A major obstacle to high accuracy 3D location estimation is the poor depth discrimination of a standard microscope. Even with a high numerical aperture objective, the image of a point source in a conventional microscope does not change appreciably if the point source is moved several hundred nanometers from its focus position. This makes it extraordinarily difficult to determine the axial, i.e., z position, of the point source with a conventional microscope.

More generally, quantitative single molecule microscopy for 3D samples poses the identical problem whether the application is localization/tracking or super-resolution microscopy such as PALM, STORM, FPALM, dSTORM for 3D applications, i.e. the determination of the location of a single molecule in three dimensions. MUM offers several advantages. In MUM, images of the point source are simultaneously acquired at different focus levels. These images give additional information that can be used to constrain the z position of the point source. This constraining information largely overcomes the depth discrimination problem near the focus.

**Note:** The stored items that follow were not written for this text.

-- ==== Sys2Proof/Machine/Engines.lean ====
section
/-! DEFINITION. Engines and the hardware scheduler: work items, dispatch, pre-emption, retirement, engine images, the
management cores under load, and the scheduling trace (R327 to R354). -/

namespace Sys2Proof.Machine

/-! ## Trace (R349, R350) -/

/-- Index of a class in the lists of banks and switches, and the bit of ENG_BANK; the logic processor has none. -/
def bankIx (cls : Nat) : Nat := if cls = 3 then 2 else if cls = 2 then 3 else cls

/-- Bank in force of a class after its last completed switch: 0 PE, 1 DE, 3 MC (the LE's banks are those of R294). -/
def Dev.bankOf (d : Dev) (cls : Nat) : Nat :=
  if cls = 0 then d.fld Fld.ENG_BANK_ACTIVE % 2 else if cls = 1 then d.fld Fld.ENG_BANK_ACTIVE / 2 % 2
  else if cls = 2 then d.fld Fld.CYC_STATUS_BANK else d.fld Fld.ENG_BANK_ACTIVE / 4

/-- Bank that a dispatch takes: while a switch of the class runs, the new one (R344). -/
def Dev.dispatchBank (d : Dev) (cls : Nat) : Nat :=
  match (d.sch.switching[bankIx cls]?).join with
  | some sw => if cls = 2 then d.bankOf cls else 1 - sw.old
  | none => d.bankOf cls

/-- The records on the die go to the trace buffer, which overwrites its oldest (R349). -/
def Dev.drainTrace (d : Dev) : Dev :=
  let all := d.sch.trace ++ d.sch.traceQ
  d.modSch fun s => { s with trace := all.drop (all.length - d.fld Fld.SCH_TRACE_CFG_BUF_SIZE * 32768), traceQ := [] }

/-- A record enters the 4,096-record queue on the die, which overwrites its oldest under R21 (R349). The spec gives no rate at which the queue
empties: the records of earlier times have left it (log 167). -/
def Dev.keepTrace (d : Dev) (rec' : Bytes) : Dev :=
  let d1 := if d.sch.traceAt < d.up then d.drainTrace else d
  let full := decide (4096 ≤ d1.sch.traceQ.length)
  (d1.modSch fun s => { s with
    traceQ := s.traceQ.drop (b2n full) ++ [rec'], traceAt := d.up, traceSeq := (s.traceSeq + 1) % 2 ^ 32 }).count Reg.SCH_TRACE_LOST (b2n full)

/-- One trace event of R350, kept where its class and PRIO are selected, one in 2^SAMPLE of its kind. -/
def Dev.traceEv (d : Dev) (kind engine : Nat) (i : WorkItem) (bank runNs : Nat) : Dev :=
  if d.bit Fld.SCH_TRACE_CFG_EN && d.fbit Fld.SCH_TRACE_CFG_CLASS_MASK i.cls
      && decide (d.fld Fld.SCH_TRACE_CFG_MIN_PRIO ≤ i.prio) then
    let n := d.sch.traceCount.getD kind 0
    let d1 := (d.modSch fun s => { s with traceCount := d.sch.traceCount.put kind (n + 1) })
    if n % 2 ^ d.fld Fld.SCH_TRACE_CFG_SAMPLE ≠ 0 then d1
    else
      d1.keepTrace <|
        [0x70, BitVec.ofNat 8 kind, BitVec.ofNat 8 engine, BitVec.ofNat 8 (i.prio + 16 * i.cls + 64 * bank)] ++
        leBytes 2 (i.flow + 4096 * b2n i.atomic) ++ [BitVec.ofNat 8 i.origin, 0] ++ leBytes 4 i.tag ++
        leBytes 4 (sat (2 ^ 32 - 1) runNs) ++ leBytes 8 d.gNs ++ leBytes 4 d1.sch.traceSeq ++ zeros 4
  else d

/-! ## Queue and dispatch (R331 to R337) -/

/-- SCH_STATUS shows the queue and the contexts. -/
def Dev.refreshSch (d : Dev) : Dev :=
  (d.setFld Fld.SCH_STATUS_QUEUED d.sch.queue.length).setFld Fld.SCH_STATUS_IN_SERVICE (d.sch.service.length + d.sch.slots.length)

/-- A queue entry that the item may use is free: 128 of the 1,024 are reserved for PRIO 7 (R333). -/
def Dev.hasEntry (d : Dev) (i : WorkItem) : Bool :=
  decide (d.sch.queue.length < 1024)
    && (decide (i.prio = 7) || decide ((d.sch.queue.filter (fun q => decide (q.item.prio ≠ 7))).length < 896))

/-- An item is queued. -/
def Dev.enqueueItem (d : Dev) (i : WorkItem) : Dev :=
  (d.modSch fun s => { s with
    queue := d.sch.queue ++ [{ item := i, order := d.sch.nextOrder }], nextOrder := d.sch.nextOrder + 1 }).refreshSch

/-- A producer offers an item: it is queued, or refused and counted; a task of the management cores receives S_BUSY, and a hardware
producer keeps its work (R333). -/
def Dev.offer (d : Dev) (i : WorkItem) : Dev × Bool :=
  if d.hasEntry i then (d.enqueueItem i, true)
  else
    let d1 := (d.count Reg.SCH_REFUSED).traceEv 5 0xFF i 0 0
    (if i.cls = 3 then d1.emit (.taskAnswer i.origin i.tag sBusy) else d1.modSch fun s => { s with refused := s.refused ++ [i] }, false)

The 3D localization measure provides a quantitative measure of how accurately the location of the point source can be determined. A small numerical value of the 3D localization measure implies very high accuracy in determining the location, while a large numerical value of the 3D localization measure implies very poor accuracy in determining the location. For a conventional microscope when the point source is close to the plane of focus, e.g., z0 <= 250 nm, the 3D localization measure predicts very poor accuracy in estimating the z position. Thus, in a conventional microscope, it is problematic to carry out 3D tracking when the point source is close to the plane of focus.

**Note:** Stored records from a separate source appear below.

-- ==== Sys2Proof/Machine/Epochs.lean ====
section
/-! DEFINITION. Epochs and stream entries: effective epochs, due epochs, the assignment of records to epochs, their
commit to the open-epoch store, and late records (R81, R82, R95 to R104, R132 to R134). -/

namespace Sys2Proof.Machine

open Sys2Proof

/-! ## Quality flags (R10) -/

def qPresent : Nat := 1
def qPredicted : Nat := 2
def qAmended : Nat := 4
def qTimeSuspect : Nat := 8
def qSrcInvalid : Nat := 16
def qCheckFail : Nat := 32
def qStale : Nat := 64
def qTest : Nat := 128

/-- The record carries PRESENT. -/
def isPresent (r : Rec) : Bool := r.qual.testBit 0

/-! ## Effective epochs (R81, R82) -/

/-- The entry in force at epoch `e`. -/
def Held.at' {α : Type} (h : Held α) (e : Nat) : Option α :=
  match h.pend with
  | none => h.cur
  | some (eff, new) => if signedDiff 32 eff e ≤ 0 then new else h.cur

/-- The entry that the table holds last: the pending one, if there is one. -/
def Held.newest {α : Type} (h : Held α) : Option α := match h.pend with | none => h.cur | some (_, new) => new

/-- A pending entry ceases to be pending once its effective epoch is confirmed; `last` is the newest confirmed epoch of the
run, all earlier ones being confirmed too. -/
def Held.settle {α : Type} (h : Held α) (last : Nat) : Held α :=
  match h.pend with
  | none => h
  | some (eff, new) => if signedDiff 32 eff last ≤ 0 then { cur := new, pend := none } else h

/-- Crater is sealing. -/
def Dev.craterRuns (d : Dev) : Bool := d.bit Fld.CRT_STATUS_RUNNING

/-- The epoch is locally sealed in the current run. -/
def Dev.sealedHere (d : Dev) (e : Nat) : Bool := d.craterRuns && decide (d.crt.first ≤ e) && decide (e < d.crt.nextSeal)

/-- The effective epoch is already locally sealed in the current run: the epoch that the short epoch names nearest to the next
seal lies between the run's first epoch and that seal. -/
def Dev.effSealed (d : Dev) (eff : Nat) : Bool :=
  let back := signedDiff 32 eff d.crt.nextSeal
  d.craterRuns && decide (back < 0) && decide ((d.crt.first : Int) ≤ d.crt.nextSeal + back)

/-- The effective epoch lies before the first epoch of the current run: the change applies from that first epoch (R81). -/
def Dev.effBefore (d : Dev) (eff : Nat) : Bool :=
  d.craterRuns && decide (signedDiff 32 eff d.crt.nextSeal < 0) && decide (d.crt.nextSeal + signedDiff 32 eff d.crt.nextSeal < (d.crt.first : Int))

/-- What a command with an effective epoch makes of a table entry, or the status with which it is refused (R81, R82). A change
that applies from the first epoch of the run is not pending once that epoch is confirmed. -/
def Dev.change {α : Type} (d : Dev) (h : Held α) (eff : Nat) (imm : Bool) (new : Option α) : Except Nat (Held α) :=
  if h.pend.isSome then .error sBusy
  else if imm then
    if d.craterRuns then .ok { cur := h.cur, pend := some (d.crt.nextSeal % 2 ^ 32, new) } else .ok { cur := new, pend := none }
  else if d.effSealed eff then .error sLate
  else if d.effBefore eff && decide (d.crt.first < d.crt.nextConf) then .ok { cur := new, pend := none }
  else .ok { cur := h.cur, pend := some (eff, new) }

/-- The statuses of R82 in the order in which they apply. -/
def statusOrder : List Nat := [sBusy, sLate, sRange, sNoCells, sDupKey]

def firstStatus (l : List Nat) : Option Nat := statusOrder.find? (fun s => l.contains s)

/-! ## Streams -/

def Dev.stream (d : Dev) (i : Nat) : StreamSt := d.ing.streams.getD i {}

def Dev.setStream (d : Dev) (i : Nat) (s : StreamSt) : Dev := d.modIng (fun g => { g with streams := g.streams.put i s })

def Dev.modStream (d : Dev) (i : Nat) (f : StreamSt → StreamSt) : Dev := d.setStream i (f (d.stream i))

/-- The entry of stream `i` in force at epoch `e`. -/
def Dev.entryAt (d : Dev) (i e : Nat) : Option StreamEntry := (d.stream i).entry.at' e

/-- The entry that a command on the stream finds: valid, and the pending one if one is. -/
def Dev.validEntry (d : Dev) (i : Nat) : Option StreamEntry := (d.stream i).entry.newest

/-- FIFO cells of a stream: the entry in force and the pending one are both held (R82), and the larger counts. An entry that
waits for its history is in no table yet. -/
def StreamSt.cells (s : StreamSt) : Nat :=
  max ((s.entry.cur.map (fun e => e.fifoCells)).getD 0) ((s.entry.newest.map (fun e => e.fifoCells)).getD 0)

/-- FIFO cells of the streams but one, with those that an entry waiting for its history will need (R60). -/
def Dev.cellsBut (d : Dev) (i : Nat) : Nat :=
  d.ing.streams.foldl (fun a (s : Nat × StreamSt) =>
    if s.1 = i then a else a + max s.2.cells (match s.2.awaiting with | some (_, _, e) => e.fifoCells | none => 0)) 0

/-- ING_BUF_ALLOC follows the table (R90). -/
def Dev.refreshAlloc (d : Dev) : Dev :=
  d.setFld Fld.ING_BUF_ALLOC_CELLS_ALLOC (d.ing.streams.foldl (fun a (s : Nat × StreamSt) => a + s.2.cells) 0)

/-- An unlisted channel slot is all zeros. -/
def zeroChan : ChanEntry := ⟨0, false, 0, 0, 0, 0⟩

def Dev.chan (d : Dev) (slot : Nat) : ChanEntry := d.ing.chans.getD slot zeroChan

/-- The channel slots of an entry. -/
def Dev.chansOf (d : Dev) (e : StreamEntry) : List ChanEntry := (List.range e.nchan).map (fun i => d.chan (e.chanBase + i))

/-- Sampled values (types 2 and 3). -/
def StreamEntry.isSv (e : StreamEntry) : Bool := decide (e.type = 2) || decide (e.type = 3)

def StreamEntry.isC37 (e : StreamEntry) : Bool := decide (e.type < 2)

/-- Nominal rate r_s: FRATE, or the sample rate. -/
def StreamEntry.rate (e : StreamEntry) : Nat := if e.isSv then (if e.frate % 2 = 0 then 4800 else 14400) else e.frate

def StreamEntry.nasdu (e : StreamEntry) : Nat := e.frate / 2 % 16

/-- Bytes of a stored item (R76). -/
def StreamEntry.itemBytes (e : StreamEntry) : Nat :=
  if e.isC37 then 40 + e.frameLen
  else if e.isSv then 24 + e.nasdu * (16 + e.frameLen)
  else if e.type = 4 then 40 + 8 * e.nchan
  else 128

def StreamEntry.itemCells (e : StreamEntry) : Nat := (e.itemBytes + 127) / 128

/-- The other owner: the mirror of a primary, the primary of a mirror; `self` where it is single-owned. -/
def StreamEntry.partner (e : StreamEntry) (self : Nat) : Nat := if e.primary = self then e.mirror else e.primary

/-- Epoch `e` is due for a stream (R96, R98, R99). -/
def dueAt (f : Nat) (s : StreamEntry) (e : Nat) : Bool := if s.isC37 then decide (e * s.frate % f = 0) else true

/-- Due epochs between two due epochs of the stream. -/
def dueStep (f : Nat) (s : StreamEntry) : Nat := if s.isC37 then f / Nat.gcd f s.frate else 1

/-- The streams of the seal set of epoch `e` that are due (R100), by rising index. -/
def Dev.dueStreams (d : Dev) (e : Nat) : List (Nat × StreamEntry) :=
  d.ing.streams.filterMap (fun (s : Nat × StreamSt) =>
    (s.2.entry.at' e).bind (fun x => if dueAt d.rate x e then some (s.1, x) else none))

/-- Sample instants of a sampled-value stream: the first of epoch `e`, as a number of samples since the PTP epoch. -/
def firstSample (f r e : Nat) : Nat := (e * r + f - 1) / f

/-- NSAMP of epoch `e` (R98). -/
def nsampOf (f r e : Nat) : Nat := firstSample f r (e + 1) - firstSample f r e

/-- The epoch with the nearest epoch time to a time-tag in 2⁻¹⁶ ns, ties to the later (R95). -/
def nearestEpoch (f t : Nat) : Nat := (2 * t * f + 1000000000 * 2 ^ 16) / (2 * 1000000000 * 2 ^ 16)

/-- The record is aligned with its epoch: within TOL µs. -/
def alignedTo (f tol e t : Nat) : Bool :=
  let a : Int := (t * f : Nat) - (e * (1000000000 * 2 ^ 16) : Nat)
  decide (a.natAbs ≤ tol * 1000 * 2 ^ 16 * f)

/-- The first epoch whose epoch time is at or after a G-time in 2⁻¹⁶ ns (R46). -/
def firstEpochAt (f t : Nat) : Nat := (t * f + 1000000000 * 2 ^ 16 - 1) / (1000000000 * 2 ^ 16)

/-! ## The open-epoch store (R101 to R103) -/

def Dev.slot (d : Dev) (e : Nat) : Option EpochSlot := d.crt.slots.find e

/-- The slot of an epoch, which opens where it is not open. -/
def Dev.slotD (d : Dev) (e : Nat) : EpochSlot := d.crt.slots.getD e {}

def Dev.setSlot (d : Dev) (e : Nat) (s : EpochSlot) : Dev :=
  (d.modCrt (fun c => { c with slots := c.slots.put e s }))

/-- Epochs that are open: with a slot, and not yet confirmed (R26). -/
def openCount (t : Tbl EpochSlot) : Nat := (t.filter (fun (s : Nat × EpochSlot) => s.2.conf.isNone)).length

/-- CRT_STATUS.OPEN follows the slots. DEDUCED, log 133: R26 ends an open epoch at its confirmation, while its slot is released at
delivery (R101). -/
def Dev.refreshOpen (d : Dev) : Dev := d.setFld Fld.CRT_STATUS_OPEN (openCount d.crt.slots)

/-- L: the oldest epoch whose slot is not yet released. -/
def Dev.oldestOpen (d : Dev) : Nat := d.crt.nextDeliver

/-- Commit of a record was made: LAST_EPOCH, LAST_PORT and LAST_RX of its stream (R92), and its ingest frame. -/
def Dev.noteCommit (d : Dev) (i e port rx : Nat) : Dev :=
  d.modStream i (fun s => { s with lastEpoch := e % 2 ^ 32, lastPort := port, lastRx := rx, committed := some e })

/-- The record of a stream in an open epoch. -/
def Dev.stored (d : Dev) (e i : Nat) : Option StoredRec := (d.slot e).bind (fun s => s.recs.find i)

/-- A record is committed to the store, and a CHECK_FAIL mark of its epoch is cleared (R72). -/
def Dev.store (d : Dev) (e i : Nat) (r : StoredRec) : Dev :=
  let s := d.slotD e
  let d1 := ((d.setSlot e { s with recs := s.recs.put i r, checkFail := s.checkFail.filter (fun x => decide (x ≠ i)) }).noteCommit i e
    r.port r.rx).refreshOpen
  let d2 := if s.recs.isEmpty then d1.claimStage e else d1
  if isPresent r.record then d2.stageRec e r.record else d2

/-! ## Late records (R132 to R134) -/

/-- Bytes of the amendment log. -/
def amendBytes (l : List (Nat × Amendment)) : Nat := l.foldl (fun a x => a + (x.2.bytes false).length) 0

/-- The oldest records are overwritten until the log of `cap` bytes holds the rest. -/
def fitAmends (cap : Nat) : List (Nat × Amendment) → List (Nat × Amendment) × List (Nat × Amendment)
  | [] => ([], [])
  | a :: t => if amendBytes (a :: t) ≤ cap then (a :: t, []) else let r := fitAmends cap t; (r.1, a :: r.2)

/-- The epoch that a short epoch names, nearest to a given epoch. -/
def epochOfShort (near short : Nat) : Nat := (near + signedDiff 32 short near).toNat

On the other hand, for a two plane MUM setup the 3D localization measure predicts consistently better accuracy than a conventional microscope for a range of z-values, especially when the point source is close to the plane of focus. An immediate implication of this result is that the z-location of the point source can be determined with relatively the same level of accuracy for a range of z-values, which is favorable for 3D single particle tracking.

==Dual objective multifocal plane microscopy (dMUM)==

Dual objective multifocal plane microscope (dMUM)

In single particle imaging applications, the number of photons detected from the fluorescent label plays a crucial role in the quantitative analysis of the acquired data. Currently, particle tracking experiments are typically carried out on either an inverted or an upright microscope, in which a single objective lens illuminates the sample and also collects the fluorescence signal from it. Note that although fluorescence emission from the sample occurs in all directions (i.e., above and below the sample), the use of a single objective lens in these microscope configurations results in collecting light from only one side of the sample. Even if a high numerical aperture objective lens is used, not all photons emitted at one side of the sample can be collected due to the finite collection angle of the objective lens. Thus even under the best imaging conditions conventional microscopes collect only a fraction of the photons emitted from the sample.

To address this problem, a microscope configuration can be used that uses two opposing objective lenses, where one of the objectives is in an inverted position and the other objective is in an upright position. This configuration is called dual objective multifocal plane microscopy (dMUM).